#WritingFriday: Zeitreise

Wie jeden Morgen gehe ich zur Tür hinaus, um nach der Post zu schauen. Ein Ritual, tausendfach geübt. Doch heute war alles anders. Ich öffnete die Türe und dann fiel ich und fiel und fiel …

Ich wachte auf, weil ich husten musste. Als ich fertig war, schaute ich mich um. Sand, auf dem Boden. Sand, der durch die Luft wirbelte. Es war glühend heiß und ich hatte Durst.
In der Ferne sah ich eine Ansammlung kleiner Hütten. Es sah aus, als ob dort Menschen unterwegs wären. Ich ging darauf zu. Langsam. Der Sand kam mir nicht freundlich entgegen, er machte meine Schritte schwer. Alsbald begegnete mir ein Mädchen. Vielleicht auch eine junge Frau, das konnte ich nicht so genau ausmachen.
„Ich grüße dich“, sprach sie mich an und reichte mir eine Schale mit einer Flüssigkeit. Ich griff dankbar danach.
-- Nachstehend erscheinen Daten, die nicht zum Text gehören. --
/-- Settles O42: the report is R162's test of the value, which turns on the 16 bytes after the echo. -/
theorem blockValueEndsReadBlock : Obligations.BlockValueEndsReadBlock := by
  rintro rest s s1 hs ha hw rfl
  rw [exec_blockValue_reports hs ha hw, blockValueTest_echo, endAssembly_timedOut ha]
  refine ⟨fun hlong => ?_, fun hshort => ?_⟩
  · rw [if_neg (Nat.not_lt.2 hlong)]
    rfl
  · rw [if_pos hshort]
    rfl

/-- Settles O43: the attempt fails for the value's own reason, which turns on its fourth byte. -/
theorem errorValueFailsTheAttempt : Obligations.ErrorValueFailsTheAttempt := by
  rintro v s s1 ss hs ha hw hss hr rfl fails
  have hfails : fails (errorValueReason v) := by
    refine (exec_errorValue_fails hs ha hw hss hr).trans ?_
    rw [endAuth_failed hr, endAssembly_timedOut ha]
  refine ⟨?_, fun hshort => ?_⟩
  · rintro v0 v1 v2 c more rfl
    exact errorValueReason_code v0 v1 v2 c more ▸ hfails
  · exact errorValueReason_short hshort ▸ hfails

end Sys2Proof.Machine
end

section
/-! The packet codec (40_packet_codec.md): the checksum's algebra, ENCODE's frame, DECODE's tests, and what corruption
of an accepted frame the checksum finds. -/

namespace Sys2Proof

/-! ## The checksum is an XOR (R110) -/

theorem lrcOf_perm {b b' : Bytes} (h : b.Perm b') : lrcOf b = lrcOf b' :=
  h.foldl_eq' (fun x _ y _ z => by rw [BitVec.xor_assoc, BitVec.xor_comm x y, BitVec.xor_assoc]) _

theorem lrcOf_cons_pair (x : Byte) (b : Bytes) : lrcOf (x :: x :: b) = lrcOf b := by simp

/-- The checksum of the bytewise differences is the difference of the checksums. -/
theorem lrcOf_zipWith_xor {b b' : Bytes} (h : b.length = b'.length) :
    lrcOf (List.zipWith (fun x y => x ^^^ y) b b') = lrcOf b ^^^ lrcOf b' := by
  induction b generalizing b' with
  | nil =>
    obtain rfl := List.eq_nil_of_length_eq_zero h.symm
    rfl
  | cons x b ih =>
    match b', h with
    | y :: b', h =>
      rw [List.zipWith_cons_cons, lrcOf_cons, ih (Nat.succ.inj h), lrcOf_cons, lrcOf_cons]
      ac_rfl

/-- R117: one changed byte changes the checksum. -/
theorem lrcOf_set_ne {b : Bytes} {i : Nat} {x : Byte} (hi : i < b.length) (hx : b[i]? ≠ some x) :
    lrcOf (b.set i x) ≠ lrcOf b := by
  intro h
  rw [lrcOf_set b i b[i] x (List.getElem?_eq_getElem hi), BitVec.xor_assoc] at h
  have hzero : b[i] ^^^ x = 0#8 := (BitVec.xor_right_inj (lrcOf b)).1 (by rw [h, BitVec.xor_zero])
  exact hx (by rw [List.getElem?_eq_getElem hi, BitVec.xor_eq_zero_iff.1 hzero])

/-- R72: over a whole buffer, exactly the right LRC cancels the bytes it covers. -/
theorem lrcOf_ends_eq_iff (x y z : Byte) (c : Bytes) : lrcOf (x :: (c ++ [y, z])) = x ^^^ z ↔ lrcOf c = y := by
  have hsum : lrcOf (x :: (c ++ [y, z])) = (x ^^^ z) ^^^ (lrcOf c ^^^ y) := by
    simp only [lrcOf_cons, lrcOf_append, lrcOf_nil, BitVec.ofNat_eq_ofNat, BitVec.xor_zero]
    ac_rfl
  rw [hsum, ← BitVec.xor_eq_zero_iff (x := lrcOf c), ← BitVec.xor_right_inj (x ^^^ z) (y := 0#8), BitVec.xor_zero]

theorem lrcOf_sealFrame (c : Bytes) : lrcOf (sealFrame c) = stx ^^^ etx := (lrcOf_ends_eq_iff stx _ etx c).2 rfl

/-! ## ENCODE (R111, R112) -/

theorem encodeFrame_of_le (p i : Byte) {d : Bytes} (h : d.length ≤ 253) :
    encodeFrame p i d = some (frameBytes p i d) := if_neg (Nat.not_lt.2 h)

theorem encodeFrame_of_lt (p i : Byte) {d : Bytes} (h : 253 < d.length) : encodeFrame p i d = none := if_pos h

/-- R112 byte by byte; LEN counts PCB, INS and DATA. -/
theorem frameBytes_eq (p i : Byte) (d : Bytes) :
    frameBytes p i d = [0x02, BitVec.ofNat 8 (2 + d.length), p, i] ++ d ++
      [lrcOf (BitVec.ofNat 8 (2 + d.length) :: p :: i :: d), 0x03] := by
  rw [Nat.add_comm]
  rfl

@[simp] theorem length_frameBytes (p i : Byte) (d : Bytes) : (frameBytes p i d).length = 6 + d.length := by
  simp [frameBytes]
  omega

/-! ## DECODE on a buffer by its ends (R113, R114) -/

theorem decodeFrame_of_frameTest {b : Bytes} {e : FrameError} (h : frameTest b = some e) : decodeFrame b = .err e := by
  simp [decodeFrame, h]

theorem decodeFrame_tooShort {b : Bytes} (h : b.length < 8) : decodeFrame b = .err .tooShort :=
  decodeFrame_of_frameTest (if_pos h)

section Ends

variable {x y z : Byte} {c : Bytes}

theorem decodeFrame_badBoundary (hc : 5 ≤ c.length) (h : x ≠ stx ∨ z ≠ etx) :
    decodeFrame (x :: (c ++ [y, z])) = .err .badBoundary :=
  decodeFrame_of_frameTest (by rw [frameTest_ends, if_neg (Nat.not_lt.2 hc), if_pos h])

theorem decodeFrame_lrcMismatch (hc : 5 ≤ c.length) (h : lrcOf c ≠ y) :
    decodeFrame (stx :: (c ++ [y, etx])) = .err .lrcMismatch :=
  decodeFrame_of_frameTest (by rw [frameTest_ends, if_neg (Nat.not_lt.2 hc), if_neg (by simp), if_pos h])

theorem getElem?_lrc_of_ends : (x :: (c ++ [y, z]))[c.length + 1]? = some y := by simp

theorem getElem?_last_of_ends : (x :: (c ++ [y, z]))[c.length + 2]? = some z := by simp

theorem take_covered_of_ends : ((x :: (c ++ [y, z])).drop 1).take c.length = c := by simp

end Ends

/-- R113: DECODE accepts only sealed buffers that cover LEN, PCB, INS and at least two DATA bytes. -/
theorem decodeFrame_sealed {b : Bytes} {f : Frame} (h : decodeFrame b = .ok f) :
    ∃ c, 5 ≤ c.length ∧ b = sealFrame c := by
  obtain ⟨l, p, i, data, hd, rfl, -⟩ := decodeFrame_ok h
  exact ⟨l :: p :: i :: data, Nat.add_le_add_right hd 3, rfl⟩

/-- R113: the frame that DECODE makes of a sealed buffer, by position. -/
theorem decodeFrame_sealFrame_by_position {c : Bytes} (hc : 5 ≤ c.length) :
    ∃ l p i, (sealFrame c)[1]? = some l ∧ (sealFrame c)[2]? = some p ∧ (sealFrame c)[3]? = some i ∧
      decodeFrame (sealFrame c) = .ok
        { raw := sealFrame c, lenField := l, pcb := p, ins := i,
          data := ((sealFrame c).drop 4).take (c.length + 3 - 6) } := by
  match c, hc with
  | l :: p :: i :: data, hc =>
    have hdata : ((sealFrame (l :: p :: i :: data)).drop 4).take data.length = data := by simp [sealFrame]
    refine ⟨l, p, i, rfl, rfl, rfl, ?_⟩
    rw [decodeFrame_sealFrame l p i data (Nat.le_of_add_le_add_right (b := 3) hc), openFrame]
    exact congrArg _ (congrArg _ hdata.symm)

theorem decodeFrame_accepts_sealFrame {c : Bytes} (hc : 5 ≤ c.length) : ∃ f, decodeFrame (sealFrame c) = .ok f := by
  obtain ⟨l, p, i, -, -, -, hok⟩ := decodeFrame_sealFrame_by_position hc
  exact ⟨_, hok⟩

theorem decodeFrame_frameBytes (p i : Byte) {d : Bytes} (h : 2 ≤ d.length) :
    decodeFrame (frameBytes p i d) = .ok (openFrame (BitVec.ofNat 8 (d.length + 2)) p i d) :=
  decodeFrame_sealFrame _ p i d h

theorem decodeFrame_frameBytes_short (p i : Byte) {d : Bytes} (h : d.length < 2) :
    decodeFrame (frameBytes p i d) = .err .tooShort :=
  decodeFrame_tooShort (by rw [length_frameBytes]; omega)

/-! ## A sealed buffer with one byte changed (R117) -/

section Corrupt

variable {c : Bytes} {x : Byte}

theorem decodeFrame_set_first (hc : 5 ≤ c.length) (hx : (sealFrame c)[0]? ≠ some x) :
    decodeFrame ((sealFrame c).set 0 x) = .err .badBoundary :=
  decodeFrame_badBoundary hc (.inl fun h => hx (congrArg some h.symm))

theorem decodeFrame_set_covered {j : Nat} (hc : 5 ≤ c.length) (hj : j < c.length)
    (hx : (sealFrame c)[j + 1]? ≠ some x) : decodeFrame ((sealFrame c).set (j + 1) x) = .err .lrcMismatch := by
  have hset : (sealFrame c).set (j + 1) x = stx :: (c.set j x ++ [lrcOf c, etx]) := by
    simp [sealFrame, hj]
  have hne : lrcOf (c.set j x) ≠ lrcOf c := by
    refine lrcOf_set_ne hj fun h => hx ?_
    rw [sealFrame, List.getElem?_cons_succ, List.getElem?_append_left hj, h]
  rw [hset]
  exact decodeFrame_lrcMismatch (by simpa using hc) hne

theorem decodeFrame_set_lrc (hc : 5 ≤ c.length) (hx : (sealFrame c)[c.length + 1]? ≠ some x) :
    decodeFrame ((sealFrame c).set (c.length + 1) x) = .err .lrcMismatch := by
  have hset : (sealFrame c).set (c.length + 1) x = stx :: (c ++ [x, etx]) := by simp [sealFrame]
  rw [hset]
  exact decodeFrame_lrcMismatch hc fun h => hx (h ▸ getElem?_lrc_of_ends)

theorem decodeFrame_set_last (hc : 5 ≤ c.length) (hx : (sealFrame c)[c.length + 2]? ≠ some x) :
    decodeFrame ((sealFrame c).set (c.length + 2) x) = .err .badBoundary := by
  have hset : (sealFrame c).set (c.length + 2) x = stx :: (c ++ [lrcOf c, x]) := by simp [sealFrame]
  rw [hset]
  exact decodeFrame_badBoundary hc (.inr fun h => hx (h ▸ getElem?_last_of_ends))

end Corrupt

/-- Settles O13: ENCODE's frame is a sealed buffer, which DECODE opens where it is long enough. -/
theorem decodeOfEncodedFrame : Obligations.DecodeOfEncodedFrame := by
  intro p i d hd
  refine ⟨_, encodeFrame_of_le p i hd, fun h2 => ?_, decodeFrame_frameBytes_short p i⟩
  refine ⟨_, decodeFrame_frameBytes p i h2, rfl, rfl, rfl, rfl, ?_⟩
  rw [Nat.add_comm 2]
  exact toNat_ofNat_of_le (Nat.add_le_add_right hd 2)

/-- Settles O14, by where the changed byte stands: STX, a covered byte, the LRC, ETX. -/
theorem oneCorruptByteIsDetected : Obligations.OneCorruptByteIsDetected := by
  intro b f i x hok hi hx
  obtain ⟨c, hc, rfl⟩ := decodeFrame_sealed hok
  rw [length_sealFrame] at hi ⊢
  refine ⟨fun h1 h2 => ?_, ?_⟩
  · obtain ⟨j, rfl⟩ := Nat.exists_eq_add_of_le' h1
    obtain hj | rfl : j < c.length ∨ j = c.length := by omega
    · exact decodeFrame_set_covered hc hj hx
    · exact decodeFrame_set_lrc hc hx
  · rintro (rfl | rfl)
    · exact decodeFrame_set_first hc hx
    · exact decodeFrame_set_last hc hx

/-- Settles O15: the checksum of the differences is zero, so the changed buffer's LRC byte still seals it. -/
theorem cancellingCorruptionIsNotDetected : Obligations.CancellingCorruptionIsNotDetected := by
  intro b b' f hok hlen hfirst hlast hzero
  obtain ⟨c, hc, rfl⟩ := decodeFrame_sealed hok
  have hsame : lrcOf (sealFrame c) = lrcOf b' :=
    BitVec.xor_eq_zero_iff.1 ((lrcOf_zipWith_xor hlen.symm).symm.trans hzero)
  rw [length_sealFrame] at hlen hlast
  obtain ⟨x, c', y, z, rfl⟩ := exists_ends b' (by omega)
  have hc' : c'.length = c.length := by simpa using hlen
  obtain rfl : x = stx := Option.some.inj hfirst
  obtain rfl : z = etx := by
    have hz : (sealFrame c)[c.length + 2]? = some etx := getElem?_last_of_ends
    have hz' : (stx :: (c' ++ [y, z]))[c.length + 2]? = some z := hc' ▸ getElem?_last_of_ends
    exact Option.some.inj (hz'.symm.trans (hlast.trans hz))
  obtain rfl : lrcOf c' = y := (lrcOf_ends_eq_iff stx y etx c').1 (hsame.symm.trans (lrcOf_sealFrame c))
  exact decodeFrame_accepts_sealFrame (hc'.symm ▸ hc)

end Sys2Proof

namespace Sys2Proof.Machine

theorem exec_lrc (b : Bytes) (s : State) :
    exec (.lrc b) s = .next { s with trace := s.trace ++ [.result (.byte (lrcOf b))] } := rfl

theorem exec_decode (b : Bytes) (s : State) :
    exec (.decode b) s = .next { s with trace := s.trace ++ [.result (.frame (decodeFrame b))] } := rfl

theorem exec_encode_of_le (p i : Byte) {d : Bytes} (h : d.length ≤ 253) (s : State) :
    exec (.encode p i d) s = .next { s with trace := s.trace ++ [.result (.bytes (frameBytes p i d))] } := by
  simp only [exec, execEncode, encodeFrame_of_le p i h]
  rfl

theorem exec_encode_of_lt (p i : Byte) {d : Bytes} (h : 253 < d.length) (s : State) :
    exec (.encode p i d) s = .refused .encodeTooLong := by
  simp only [exec, execEncode, encodeFrame_of_lt p i h]

/-- Settles O10, by the checksum's algebra. -/
theorem lrcIsTheXorOfTheBytes : Obligations.LrcIsTheXorOfTheBytes :=
  ⟨exec_lrc, lrcOf_nil, fun _ _ => lrcOf_perm, lrcOf_cons_pair⟩

/-- Settles O11: DATA fits or not, and a frame with fewer than two DATA bytes is below DECODE's eight. -/
theorem encodeBuildsTheFrame : Obligations.EncodeBuildsTheFrame := by
  intro p i d s
  refine ⟨fun hd => ?_, fun hd => exec_encode_of_lt p i hd s, fun hd => ?_⟩
  · rw [exec_encode_of_le p i hd, frameBytes_eq]
    rfl
  · exact ⟨_, encodeFrame_of_le p i (by omega), length_frameBytes p i d, decodeFrame_frameBytes_short p i hd⟩

/-- Settles O12: a buffer of eight bytes or more is taken by its two ends, on which the tests are R113's. -/
theorem decodeTestsInOrder : Obligations.DecodeTestsInOrder := by
  intro b s
  rw [exec_decode]
  refine ⟨fun h => by rw [decodeFrame_tooShort h], ?_⟩
  by_cases h8 : 8 ≤ b.length
  case neg => exact ⟨fun h => absurd h h8, fun h => absurd h h8, fun h => absurd h h8⟩
  obtain ⟨x, c, y, z, rfl⟩ := exists_ends b (by omega)
  have hlen : (x :: (c ++ [y, z])).length = c.length + 3 := by simp
  have hc : 5 ≤ c.length := by omega
  have hlast : (x :: (c ++ [y, z]))[c.length + 3 - 1]? = some z := getElem?_last_of_ends
  have hlrc : (x :: (c ++ [y, z]))[c.length + 3 - 2]? = some y := getElem?_lrc_of_ends
  have hcov : ((x :: (c ++ [y, z])).drop 1).take (c.length + 3 - 3) = c := take_covered_of_ends
  rw [hlen, hlast, hlrc, hcov, List.getElem?_cons_zero]
  simp only [ne_eq, Option.some.injEq]
  refine ⟨fun _ h => ?_, ?_, ?_⟩
  · rw [decodeFrame_badBoundary hc h]
  · rintro - rfl rfl h
    rw [decodeFrame_lrcMismatch hc (Ne.symm h)]
  · intro _ hx hz hy
    have hsealed : x :: (c ++ [y, z]) = sealFrame c := by rw [hx, hz, hy]; rfl
    obtain ⟨l, p, i, hl, hp, hi, hok⟩ := decodeFrame_sealFrame_by_position hc
    rw [hsealed]
    exact ⟨l, p, i, hl, hp, hi, by rw [hok]⟩

end Sys2Proof.Machine
end

section
/-! TLV_FIND (41_tlv_extractor.md): the scan finds the leftmost match (R131), and what it finds in a template payload
stands clear of the frame's head and of the LRC (R133). -/

namespace Sys2Proof.Machine

/-! ## The leftmost match (R131) -/

/-- R131: an element is well-formed at offset `i`, and none is at a smaller offset. -/
def LeftmostTlvAt (b : Bytes) (t1 t2 : Byte) (i : Nat) (l : Byte) : Prop :=
  TlvAt b t1 t2 i l ∧ ∀ j < i, ∀ x, ¬ TlvAt b t1 t2 j x

theorem LeftmostTlvAt.unique {b : Bytes} {t1 t2 l l' : Byte} {i i' : Nat} (h : LeftmostTlvAt b t1 t2 i l)
    (h' : LeftmostTlvAt b t1 t2 i' l') : i = i' ∧ l = l' := by
  obtain ⟨hat, hmin⟩ := h
  obtain ⟨hat', hmin'⟩ := h'
  obtain rfl : i = i' :=
    Nat.le_antisymm (Nat.not_lt.1 fun hlt => hmin i' hlt l' hat') (Nat.not_lt.1 fun hlt => hmin' i hlt l hat)
  obtain ⟨-, -, hl, -⟩ := hat
  obtain ⟨-, -, hl', -⟩ := hat'
  exact ⟨rfl, Option.some.inj (hl.symm.trans hl')⟩

theorem leftmostTlvAt_head {t1 t2 a b l : Byte} {rest : Bytes} (hc : a = t1 ∧ b = t2 ∧ l.toNat ≤ rest.length) :
    LeftmostTlvAt (a :: b :: l :: rest) t1 t2 0 l := by
  obtain ⟨ha, hb, hl⟩ := hc
  exact ⟨(tlvAt_head t1 t2 a b l l rest).2 ⟨ha, hb, rfl, hl⟩, fun j hj => absurd hj (Nat.not_lt_zero j)⟩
Atmete den Kräuterduft der lauwarmen Flüssigkeit ein und trank die Schale leer.
„Danke schön“, sagte ich. „Wer bist du und wo bin ich hier?
„Ich bin Aset“, antwortete sie, „und du bist im alten Ägypten gelandet. Komm mit mir, du brauchst Schatten!“ Sie führte mich zu einer größeren Hütte. Auf dem Vorplatz saßen ca. zehn nackte Knaben und ein Mädchen. Sie alle schrieben Hieroglyphen auf ihre Tafeln. Es war ganz still.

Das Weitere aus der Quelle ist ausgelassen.